■ Material for the task
/-! ## answer -/

@[simp] theorem answer_pending (s : State) (r : Resp) (v h : Nat) : (s.answer r v h).pending = s.pending := rfl
@[simp] theorem answer_now (s : State) (r : Resp) (v h : Nat) : (s.answer r v h).now = s.now := rfl
@[simp] theorem answer_regs (s : State) (r : Resp) (v h : Nat) : (s.answer r v h).regs = s.regs := rfl
@[simp] theorem answer_wide (s : State) (r : Resp) (v h : Nat) : (s.answer r v h).wide = s.wide := rfl
@[simp] theorem answer_freeCtr (s : State) (r : Resp) (v h : Nat) : (s.answer r v h).freeCtr = s.freeCtr := rfl
@[simp] theorem answer_sup (s : State) (r : Resp) (v h : Nat) : (s.answer r v h).sup = s.sup := rfl
@[simp] theorem answer_cad (s : State) (r : Resp) (v h : Nat) : (s.answer r v h).cad = s.cad := rfl
@[simp] theorem answer_own (s : State) (r : Resp) (v h : Nat) : (s.answer r v h).own = s.own := rfl
@[simp] theorem answer_gt (s : State) (r : Resp) (v h : Nat) : (s.answer r v h).gt = s.gt := rfl
@[simp] theorem answer_pat (s : State) (r : Resp) (v h : Nat) : (s.answer r v h).pat = s.pat := rfl
@[simp] theorem answer_mem (s : State) (r : Resp) (v h : Nat) : (s.answer r v h).mem = s.mem := rfl
@[simp] theorem answer_lnk (s : State) (r : Resp) (v h : Nat) : (s.answer r v h).lnk = s.lnk := rfl
@[simp] theorem answer_seq (s : State) (r : Resp) (v h : Nat) : (s.answer r v h).seq = s.seq := rfl
@[simp] theorem answer_pwr (s : State) (r : Resp) (v h : Nat) : (s.answer r v h).pwr = s.pwr := rfl
@[simp] theorem answer_cool (s : State) (r : Resp) (v h : Nat) : (s.answer r v h).cool = s.cool := rfl
@[simp] theorem answer_leak (s : State) (r : Resp) (v h : Nat) : (s.answer r v h).leak = s.leak := rfl
@[simp] theorem answer_mon (s : State) (r : Resp) (v h : Nat) : (s.answer r v h).mon = s.mon := rfl
@[simp] theorem answer_itg (s : State) (r : Resp) (v h : Nat) : (s.answer r v h).itg = s.itg := rfl
@[simp] theorem answer_sdc (s : State) (r : Resp) (v h : Nat) : (s.answer r v h).sdc = s.sdc := rfl
@[simp] theorem answer_fw (s : State) (r : Resp) (v h : Nat) : (s.answer r v h).fw = s.fw := rfl
@[simp] theorem answer_arb (s : State) (r : Resp) (v h : Nat) : (s.answer r v h).arb = s.arb := rfl
@[simp] theorem answer_mgt (s : State) (r : Resp) (v h : Nat) : (s.answer r v h).mgt = s.mgt := rfl
@[simp] theorem answer_rcd (s : State) (r : Resp) (v h : Nat) : (s.answer r v h).rcd = s.rcd := rfl
@[simp] theorem answer_cfg (s : State) (r : Resp) (v h : Nat) : (s.answer r v h).cfg = s.cfg := rfl
@[simp] theorem answer_img (s : State) (r : Resp) (v h : Nat) : (s.answer r v h).img = s.img := rfl
@[simp] theorem answer_upd (s : State) (r : Resp) (v h : Nat) : (s.answer r v h).upd = s.upd := rfl
@[simp] theorem answer_sec (s : State) (r : Resp) (v h : Nat) : (s.answer r v h).sec = s.sec := rfl
@[simp] theorem answer_flash (s : State) (r : Resp) (v h : Nat) : (s.answer r v h).flash = s.flash := rfl
@[simp] theorem answer_otp (s : State) (r : Resp) (v h : Nat) : (s.answer r v h).otp = s.otp := rfl
@[simp] theorem answer_pin (s : State) (r : Resp) (v h : Nat) : (s.answer r v h).pin = s.pin := rfl

/-! ## modDie -/

@[simp] theorem modDie_pending (s : State) (d : Nat) (f : Die → Die) : (s.modDie d f).pending = s.pending := rfl
@[simp] theorem modDie_now (s : State) (d : Nat) (f : Die → Die) : (s.modDie d f).now = s.now := rfl
@[simp] theorem modDie_regs (s : State) (d : Nat) (f : Die → Die) : (s.modDie d f).regs = s.regs := rfl
@[simp] theorem modDie_wide (s : State) (d : Nat) (f : Die → Die) : (s.modDie d f).wide = s.wide := rfl
@[simp] theorem modDie_out (s : State) (d : Nat) (f : Die → Die) : (s.modDie d f).out = s.out := rfl
@[simp] theorem modDie_freeCtr (s : State) (d : Nat) (f : Die → Die) : (s.modDie d f).freeCtr = s.freeCtr := rfl
@[simp] theorem modDie_cad (s : State) (d : Nat) (f : Die → Die) : (s.modDie d f).cad = s.cad := rfl
@[simp] theorem modDie_own (s : State) (d : Nat) (f : Die → Die) : (s.modDie d f).own = s.own := rfl
@[simp] theorem modDie_gt (s : State) (d : Nat) (f : Die → Die) : (s.modDie d f).gt = s.gt := rfl
@[simp] theorem modDie_pat (s : State) (d : Nat) (f : Die → Die) : (s.modDie d f).pat = s.pat := rfl
@[simp] theorem modDie_mem (s : State) (d : Nat) (f : Die → Die) : (s.modDie d f).mem = s.mem := rfl
@[simp] theorem modDie_lnk (s : State) (d : Nat) (f : Die → Die) : (s.modDie d f).lnk = s.lnk := rfl
@[simp] theorem modDie_seq (s : State) (d : Nat) (f : Die → Die) : (s.modDie d f).seq = s.seq := rfl
@[simp] theorem modDie_pwr (s : State) (d : Nat) (f : Die → Die) : (s.modDie d f).pwr = s.pwr := rfl
@[simp] theorem modDie_cool (s : State) (d : Nat) (f : Die → Die) : (s.modDie d f).cool = s.cool := rfl
@[simp] theorem modDie_leak (s : State) (d : Nat) (f : Die → Die) : (s.modDie d f).leak = s.leak := rfl
@[simp] theorem modDie_mon (s : State) (d : Nat) (f : Die → Die) : (s.modDie d f).mon = s.mon := rfl
@[simp] theorem modDie_itg (s : State) (d : Nat) (f : Die → Die) : (s.modDie d f).itg = s.itg := rfl
@[simp] theorem modDie_sdc (s : State) (d : Nat) (f : Die → Die) : (s.modDie d f).sdc = s.sdc := rfl
@[simp] theorem modDie_fw (s : State) (d : Nat) (f : Die → Die) : (s.modDie d f).fw = s.fw := rfl
@[simp] theorem modDie_arb (s : State) (d : Nat) (f : Die → Die) : (s.modDie d f).arb = s.arb := rfl
@[simp] theorem modDie_mgt (s : State) (d : Nat) (f : Die → Die) : (s.modDie d f).mgt = s.mgt := rfl
@[simp] theorem modDie_rcd (s : State) (d : Nat) (f : Die → Die) : (s.modDie d f).rcd = s.rcd := rfl
@[simp] theorem modDie_cfg (s : State) (d : Nat) (f : Die → Die) : (s.modDie d f).cfg = s.cfg := rfl
@[simp] theorem modDie_img (s : State) (d : Nat) (f : Die → Die) : (s.modDie d f).img = s.img := rfl
@[simp] theorem modDie_upd (s : State) (d : Nat) (f : Die → Die) : (s.modDie d f).upd = s.upd := rfl
@[simp] theorem modDie_sec (s : State) (d : Nat) (f : Die → Die) : (s.modDie d f).sec = s.sec := rfl
@[simp] theorem modDie_flash (s : State) (d : Nat) (f : Die → Die) : (s.modDie d f).flash = s.flash := rfl
@[simp] theorem modDie_otp (s : State) (d : Nat) (f : Die → Die) : (s.modDie d f).otp = s.otp := rfl
@[simp] theorem modDie_pin (s : State) (d : Nat) (f : Die → Die) : (s.modDie d f).pin = s.pin := rfl
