theorem rowWrites_keeps {m : Nat} {r : State} {p0 : State} {p1} (hm : 18436 &&& m = 18436) (h0_ : Keeps m r p0) : Keeps m r (@rowWrites p0 p1) := by
  unfold rowWrites
  refine keeps_foldl h0_ ?_
  · intro t_1 x_2 h_3
    extract_lets -lift -merge -underBinder parts_4 whole_5 s_6
    try clear_value parts_4
    try clear_value whole_5
    have h_s_6 : Keeps m r s_6 := by
      unfold s_6
      refine keeps_foldl h_3 ?_
      · intro t_7 x_8 h_9
        refine countAccess_keeps (sub_trans rfl hm) h_9
    try clear_value s_6
    refine keeps_ite ?_ ?_
    · refine writeLine_keeps (sub_trans rfl hm) h_s_6
    · refine keeps_foldl h_s_6 ?_
      · intro t_10 x_11 h_12
        refine writeLine_keeps (sub_trans rfl hm) h_12

theorem countConv_keeps {m : Nat} {r : State} {p0 : State} {p1} {p2} {p3} (hm : 4 &&& m = 4) (h0_ : Keeps m r p0) : Keeps m r (@countConv p0 p1 p2 p3) := by
  unfold countConv
  extract_lets -lift -merge -underBinder s_1
  have h_s_1 : Keeps m r s_1 := by
    unfold s_1
    refine keeps_ite ?_ ?_
    · exact h0_
    · refine State_wr_keeps (sub_trans rfl hm) ?_
      · refine State_bumpN_keeps (sub_trans rfl hm) h0_
  try clear_value s_1
  refine keeps_ite ?_ ?_
  · exact h_s_1
  · refine State_wr_keeps (sub_trans rfl hm) ?_
    · refine State_bumpN_keeps (sub_trans rfl hm) h_s_1

/-! ## Flits -/

theorem emitFlit_keeps {m : Nat} {r : State} {p0 : State} {p1} {p2} {p3} (hm : 16 &&& m = 16) (h0_ : Keeps m r p0) : Keeps m r (@emitFlit p0 p1 p2 p3) := by
  unfold emitFlit
  refine State_emit_keeps (sub_trans rfl hm) h0_

theorem formFlit_keeps {m : Nat} {r s t : State} {l : Nat} {z : Bool} (hm : 4112 &&& m = 4112) (e : formFlit s l z = some t) (h : Keeps m r s) : Keeps m r t := by
  unfold formFlit at e
  extract_lets -lift -merge -underBinder k ch due c vc q x f k' s1 at e
  split at e
  · cases e
  · cases e
    have h1 : Keeps m r s1 := by
      unfold s1
      exact emitFlit_keeps (sub_trans rfl hm) (State_modLink_keeps (sub_trans rfl hm) h)
    clear_value s1
    exact keeps_foldl h1 fun t x ht => State_emit_keeps (sub_trans rfl hm) ht

theorem pumpFlits_keeps {m : Nat} {r : State} {p0} {p1} {p2 : State} (hm : 4112 &&& m = 4112) (h2_ : Keeps m r p2) : Keeps m r (@pumpFlits p0 p1 p2) := by
  induction p1 generalizing p2 with
  | zero => exact h2_
  | succ k ih =>
    unfold pumpFlits
    split
    · exact h2_
    · rename_i heq
      exact ih (formFlit_keeps (sub_trans rfl hm) heq h2_)

theorem pump_keeps {m : Nat} {r : State} {p0 : State} {p1} (hm : 4112 &&& m = 4112) (h0_ : Keeps m r p0) : Keeps m r (@pump p0 p1) := by
  unfold pump
  refine keeps_ite ?_ ?_
  · refine pumpFlits_keeps (sub_trans rfl hm) h0_
  · exact h0_

theorem State_send_keeps {m : Nat} {r : State} {p0 : State} {p1} {p2} (hm : 4112 &&& m = 4112) (h0_ : Keeps m r p0) : Keeps m r (@State.send p0 p1 p2) := by
  unfold State.send
  split
  · refine State_emit_keeps (sub_trans rfl hm) h0_
  · refine keeps_ite ?_ ?_
    · exact h0_
    · extract_lets -lift -merge -underBinder p_1
      try clear_value p_1
      refine pump_keeps (sub_trans rfl hm) ?_
      · refine State_modLink_keeps (sub_trans rfl hm) h0_

theorem emitIdle_keeps {m : Nat} {r : State} {p0 : State} {p1} (hm : 16 &&& m = 16) (h0_ : Keeps m r p0) : Keeps m r (@emitIdle p0 p1) := by
  unfold emitIdle
  extract_lets -lift -merge -underBinder k_1
  try clear_value k_1
  refine State_emit_keeps (sub_trans rfl hm) h0_

theorem zeroFlit_keeps {m : Nat} {r : State} {p0 : State} {p1} (hm : 4112 &&& m = 4112) (h0_ : Keeps m r p0) : Keeps m r (@zeroFlit p0 p1) := by
  unfold zeroFlit
  split
  · rename_i heq
    exact formFlit_keeps (sub_trans rfl hm) heq h0_
  · refine State_modLink_keeps (sub_trans rfl hm) ?_
    · refine emitIdle_keeps (sub_trans rfl hm) h0_

/-! ## Units -/

theorem modUnit_keeps {m : Nat} {r : State} {p0 : State} {p1} {p2} (hm : 524288 &&& m = 524288) (h0_ : Keeps m r p0) : Keeps m r (@modUnit p0 p1 p2) := by
  unfold modUnit
  exact keeps_sdc h0_ (sub_trans rfl hm)

theorem modKept_keeps {m : Nat} {r : State} {p0 : State} {p1} {p2} (hm : 268435456 &&& m = 268435456) (h0_ : Keeps m r p0) : Keeps m r (@modKept p0 p1 p2) := by
  unfold modKept
  exact keeps_flash h0_ (sub_trans rfl hm)

theorem unitRecord_keeps {m : Nat} {r : State} {p0 : State} {p1} {p2} {p3} {p4} (hm : 12845076 &&& m = 12845076) (h0_ : Keeps m r p0) : Keeps m r (@unitRecord p0 p1 p2 p3 p4) := by
  unfold unitRecord
  refine State_err_keeps (sub_trans rfl hm) h0_

theorem setLevel_keeps {m : Nat} {r : State} {p0 : State} {p1} {p2} (hm : 281280532 &&& m = 281280532) (h0_ : Keeps m r p0) : Keeps m r (@setLevel p0 p1 p2) := by
  unfold setLevel
  refine keeps_ite ?_ ?_
  · exact h0_
  · refine unitRecord_keeps (sub_trans rfl hm) ?_
    · refine modKept_keeps (sub_trans rfl hm) h0_

theorem passLevel_keeps {m : Nat} {r : State} {p0 : State} {p1} (hm : 281280532 &&& m = 281280532) (h0_ : Keeps m r p0) : Keeps m r (@passLevel p0 p1) := by
  unfold passLevel
  extract_lets -lift -merge -underBinder k_1
  try clear_value k_1
  refine keeps_ite ?_ ?_
  · exact h0_
  · refine keeps_ite ?_ ?_
    · refine setLevel_keeps (sub_trans rfl hm) ?_
      · refine modKept_keeps (sub_trans rfl hm) h0_
    · refine keeps_ite ?_ ?_
      · refine setLevel_keeps (sub_trans rfl hm) ?_
        · refine modKept_keeps (sub_trans rfl hm) h0_
      · exact h0_

theorem addHistory_keeps {m : Nat} {r : State} {p0 : State} {p1} (hm : 268959744 &&& m = 268959744) (h0_ : Keeps m r p0) : Keeps m r (@addHistory p0 p1) := by
  unfold addHistory
  extract_lets -lift -merge -underBinder s_1
  have h_s_1 : Keeps m r s_1 := by
    unfold s_1
    refine modUnit_keeps (sub_trans rfl hm) h0_
  try clear_value s_1
  refine modKept_keeps (sub_trans rfl hm) h_s_1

■ Activity
Determine the number of lines in the listing above containing the word "freeCtr"; respond with that figure only.

■ Exercise output
2